When Basic RAG Falls Short
Basic RAG follows a simple pattern: embed the user's query, find similar documents, generate an answer. This works well for straightforward factual questions but struggles with three common scenarios:
- Vague or poorly worded queries — "how does the thing work" retrieves nothing useful
- Vocabulary mismatch — the user says "cancel my account" but the docs say "subscription termination"
- Multi-hop questions — "Which of our enterprise customers in healthcare had SLA violations last quarter?" requires multiple retrieval steps
Advanced RAG patterns address each of these failure modes. This post covers four production-proven techniques.

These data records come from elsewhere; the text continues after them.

-- ==== Sys2Proof/Machine/Program.lean ====
section
/-! DEFINITION. Programming of arrays: recompute results (R381, R382), grants of the program-verify engines
(R127, R128), writing, verifying, calibrating and draining (R57, R65, R66, R76, R77), and tiles that go to
ACTIVE (R129, R140). -/

namespace Sys2Proof.Machine

open Sys2Proof

/-! ## Recompute (R381, R382) -/

/-- The RECOMPUTE record of a mismatch (R382, R484). -/
def emitRecompute (s : State) (p : Nat) (f : Flight) : State :=
  let (a, b, m) := f.counts
  emit s evRecompute actNone (some f.req.inst) (unitArray p (f.phys.getD 0))
    (toBytes (f.req.op + f.req.seq.toNat * 2 ^ 12) 6 ++ toBytes (satN 16 a) 2 ++ toBytes (satN 16 b) 2 ++ toBytes (satN 16 m) 2)

/-- What a mismatch leads to: a record, a count, and deep recalibration unless the limit is reached (R382). -/
def mismatch (s : State) (p : Nat) (f : Flight) : State :=
  let a := f.phys.getD 0
  let (s, limit) := countFail (emitRecompute s p f) p a 2
  if limit then s else startRecal s p a 2

/-- A recompute whose slot can no longer be read fails the operation of its pass, if that still runs (R391). -/
def recomputeLost (s : State) (p : Nat) (q : PassReq) : State :=
  let o := getOp s q.op
  if o.used = true ∧ o.seq = q.seq ∧ o.inst = q.inst then failPass s q.op rMemErr ((logTile s p).getD 0xFFFF) else s

/-- RECOMPUTE_DONE (R381, R382, R137). -/
def execRecomputeDone (t : TileId) (s : State) : Out :=
  let p := t.spire.val * 264 + t.tile.val
  match (getTile s p).exactBusy with
  | none => .next s
  | some x =>
    if x.for_ ≠ .recompute ∨ exactOver s.now x = false then .next s
    else
      let f := x.flight
      let s := setTile s p (releasePosition { getTile s p with exactBusy := none } f.req.pos)
      let (i, n, _) := flightImage s p f
      let s := if !imageReadable s i n f.req.array then recomputeLost s p f.req
        else if f.mism then mismatch s p f else s
      let s := setTile s p (freeDue (getTile s p))
      .next (kickExact (collectSlots s) p)

/-! ## Tiles that go to ACTIVE (R129, R140) -/

/-- The physical array that a logical array is to have. -/
def pendPhys (t : Tile) (l : Nat) : Nat := tabGet (physArr t l) t.pendMap l

/-- Whether a logical array is ready to serve: calibrated, or left to digital substitution. -/
def arrayReady (t : Tile) (l : Nat) : Bool :=
  t.substituted.contains l || ((getArr t (pendPhys t l)).st == .calibrating && (getArr t (pendPhys t l)).calDone)

/-- One logical array of a tile goes to ACTIVE. -/
def activateArr (n p : Nat) (s : State) (l : Nat) : State :=
  let t := getTile s p
  let a := pendPhys t l
  let k := (curSlotOf t l).getD 0
  let i := getImage s k
  let t := { t with
    amap := tabPut t.amap l a
    scales := (imageScales s i n l).foldl (fun m (x, b) => tabPut m (l * 2048 + x) b) (t.scales.filter fun (x, _) => x / 2048 != l) }
  let s := setTile s p (liveEntries t l)
  if t.substituted.contains l then s else writeRecord (moveArr s p a .active 0 actNone) p n l (some k)

/-- A tile of an image goes to ACTIVE once every array it places is ready (R129, R140). (DEDUCED, log entry 50) -/
def tryActivate (s : State) (p : Nat) : State :=
  let t := getTile s p
  match t.image, logTile s p with
  | some k, some n =>
    let ls := placedIn (getImage s k) n
    if t.loaded && !t.replacing || !ls.all (arrayReady t) then s
    else
      let s := ls.foldl (activateArr n p) s
      let s := match t.replacementOf with
        | some old => closeWindow (emitRestored s (unitTile old) (unitTile p) actRestored) (unitTile old)
        | none => s
      let s := setTile s p { getTile s p with loaded := true, locked := false, pendMap := [], replacing := false, replacementOf := none }
      loadCheck (nextRewrites n p s)
  | _, _ => s

/-! ## Failure of a written array -/

/-- A logical array is left to digital substitution. -/
def substitute (t : Tile) (l : Nat) : Tile :=
  { t with substituted := if t.substituted.contains l then t.substituted else l :: t.substituted }

/-- A spare is programmed in place of an array of a load that went to FENCED (R129), at the priority of the load. (DESIGN
CHOICE, log entry 56) -/
def fullRetry (s : State) (p : Nat) (j : Job) (l : Nat) : State :=
  let t := getTile s p
  match (spares t).head? with
  | none => tryActivate (setTile s p (substitute t l)) p
  | some x =>
    addJob (setTile s p { t with pendMap := tabPut t.pendMap l x }) p { kind := j.kind, phys := x, logical := some l, slot := j.slot }

/-- The array of a job goes to FENCED, and its logical array is served otherwise (R129, R136); an array of a spare
tile that is replacing another is a second fault (R394). -/
def jobFailed (s : State) (p : Nat) (j : Job) (why : Nat) : State :=
  match j.logical with
  | none => moveArr s p j.phys .fenced why actFenced
  | some l =>
    match rewriteOf (getTile s p) l with
    | some r =>
      if r.kind = .sparing then
        let s := setTile s p (dropRewrite (dropStaged (getTile s p) l) l)
        spareOut (moveArr s p j.phys .fenced why actFenced) p l
      else newFailed ((logTile s p).getD 0) p s r why
    | none =>
      let s := setTile s p (dropStaged (getTile s p) l)
      match windowHit s (unitArray p j.phys) with
      | some w => escalate (moveArr s p j.phys .fenced why actEscalated) w (unitArray p j.phys)
      | none =>
      let act := if (spares (getTile s p)).isEmpty then actSubstituted else actSpared
      fullRetry (moveArr s p j.phys .fenced why act) p j l

/-! ## Grants (R128) -/

/-- The priority of a job (R128). -/
def jobPrio (s : State) (p : Nat) (j : Job) : Nat :=
  match j.kind with
  | .sparing | .erase => 7
  | .recal => 6
  | .retest => 2
  | .full | .rolling =>
    match logTile s p with
    | some n => min 5 (instArbPrio s (bits (townOf s n) 0 5))
    | none => 0

/-- The requester of a job, as the tile's arbiter numbers them (R128, R342). -/
def jobIndex (j : Job) : Nat :=
  match j.kind with
  | .sparing => 0 | .erase => 1 | .recal => 2 | .full => 3 | .rolling => 4 | .retest => 5

/-- Whether passes are in flight on a physical array. -/
def inFlight (t : Tile) (a : Nat) : Bool := t.flight.any fun f => f.phys == some a

/-- Whether the content that a job is to write can be read (R391). (DEDUCED, log entry 50) -/
def jobReadable (s : State) (p : Nat) (j : Job) : Bool :=
  match j.slot, j.logical with
  | some k, some l => imageReadable s (getImage s k) ((logTile s p).getD 0) l
  | _, _ => true

/-- Whether the engine could take a job now (R76). -/
def jobReady (s : State) (p : Nat) (j : Job) : Bool :=
  let t := getTile s p
  jobReadable s p j && match (getArr t j.phys).st with
    | .spare => true
    | .calibrating => j.touchup || j.kind == .full
    | .draining => j.inPlace && !inFlight t j.phys
    | .fenced => j.kind == .retest
    | _ => false

/-- The erase that zeroise asks of a tile next (R77): every array in turn, save one whose passes still run. -/
def nextErase (t : Tile) : List Job :=
  match firstOf (fun a => !t.erased.contains a && !((getArr t a).st == .draining && inFlight t a)) (upFrom 0 68) with
  | some a => [{ kind := .erase, phys := a }]
  | none => []

/-- The jobs of a tile that could be granted; zeroise lets no other go on (R77, R141, R375). -/
def openJobs (s : State) (p : Nat) : List Job :=
  let t := getTile s p
  if t.pv.isSome || !tilePowered s p then []
  else if s.img.zeroise then nextErase t
  else if !tileOpen s p then []
  else t.jobs.filter (jobReady s p)

/-- The job that a tile's arbiter would grant, its priority, and whether the grant would be a reserved one: the
first job of each requester asks (R128, R343). -/
def pvPick (s : State) (p : Nat) : Option (Job × Nat × Bool) :=
  let js := openJobs s p
  let heads := (upFrom 0 6).filterMap fun k => firstOf (fun j => jobIndex j == k) js
  match arbPick s (arbPv p) (regFld s (tileBlk p) 0x034 0 8) (heads.map fun j => ⟨jobPrio s p j, j.age, jobIndex j⟩) with
  | none => none
  | some (r, res) => (firstOf (fun j => jobIndex j == r.index) heads).map fun j => (j, r.prio, res)

/-- The tiles whose engine is in WRITING: they hold the write-power slots (R128). -/
def slotsHeld (s : State) : Nat := (s.tile.tiles.filter fun (_, t) => t.pv.any fun j => !j.wrote).length

/-- The tiles that may have something to write. -/
def writers (s : State) : List Nat := if s.img.zeroise then upFrom 0 1056 else s.tile.tiles.map Prod.fst

/-- The tile that takes the next write-power slot, and whether its grant is reserved (R128, R343). -/
def writePick (s : State) : Option (ArbReq × Bool) :=
  if 256 ≤ slotsHeld s then none
  else arbPick s arbWrite (regFld s .pwr 0x034 0 8)
    ((writers s).filterMap fun p => (pvPick s p).map fun (j, prio, _) => ⟨prio, j.age, p⟩)

/-- The reason code of a write's ARRAY_STATE records (R484). -/
def jobWhy (j : Job) : Nat :=
  match j.kind with
  | .rolling => 5 | .recal => 6 | .retest => 0xC | .erase => 0xD | _ => 0

/-- The weights that a job writes, as memory holds them: none for an erase (R77, R457). -/
def jobWts (s : State) (p : Nat) (j : Job) : List Wt :=
  match j.slot, j.logical with
  | some k, some l => imageWts s (getImage s k) ((logTile s p).getD 0) l
  | _, _ => []

/-- The TERN code of a cell value (R54). -/
def ternCode (v : Int) : BitVec 2 := if v = 1 then 1 else if v = -1 then 3 else 0

/-- The cells that hold given weights. -/
def cellsOf (ws : List Wt) : Tab (BitVec 2) := ws.foldl (fun m w => tabPut m (w.row * 512 + w.col) (ternCode w.val)) []

/-- The rewrite in place of a job's array has written it anew (R97). -/
def noteTouched (t : Tile) (j : Job) : Tile :=
  match j.logical.bind (rewriteOf t) with
  | some r => if j.kind == JobKind.recal && j.inPlace then setRewrite t { r with touched := true } else t
  | none => t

Pattern 1: Query Rewriting
Query rewriting uses an LLM to transform the user's original query into one (or multiple) queries that are more likely to retrieve relevant documents.
from langchain_openai import ChatOpenAI
llm = ChatOpenAI(model="gpt-4o-mini", temperature=0.3)
def rewrite_query(original_query: str, num_variants: int = 3) -> list[str]:
"""Generate multiple search queries from the original question."""
prompt = f"""You are a search query optimizer for a RAG system.
Given the user's question, generate {num_variants} different search queries
that would help find the relevant information in a knowledge base.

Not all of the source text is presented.